§ Problem requirements
Word for word, copy out the records given below.

╭─ Dataset

-- ==== Sys2Proof/Decode.lean ====
section
/-! DEFINITION. The command a word spells. The operation table of this hardware gives no row any bits, so no word spells a command. -/

namespace Sys2Proof

/-- The command spelled by the nbits bits of w: none, since no row of the operation table has bits. -/
def decodeTableWord (_nbits _w : Nat) : Option Instr := none

end Sys2Proof
end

╰─

§ Reply
-- ==== Sys2Proof/Decode.lean ====
section
/-! DEFINITION. The command a word spells. The operation table of this hardware gives no row any bits, so no word spells a command. -/

namespace Sys2Proof

/-- The command spelled by the nbits bits of w: none, since no row of the operation table has bits. -/
def decodeTableWord (_nbits _w : Nat) : Option Instr := none

end Sys2Proof
end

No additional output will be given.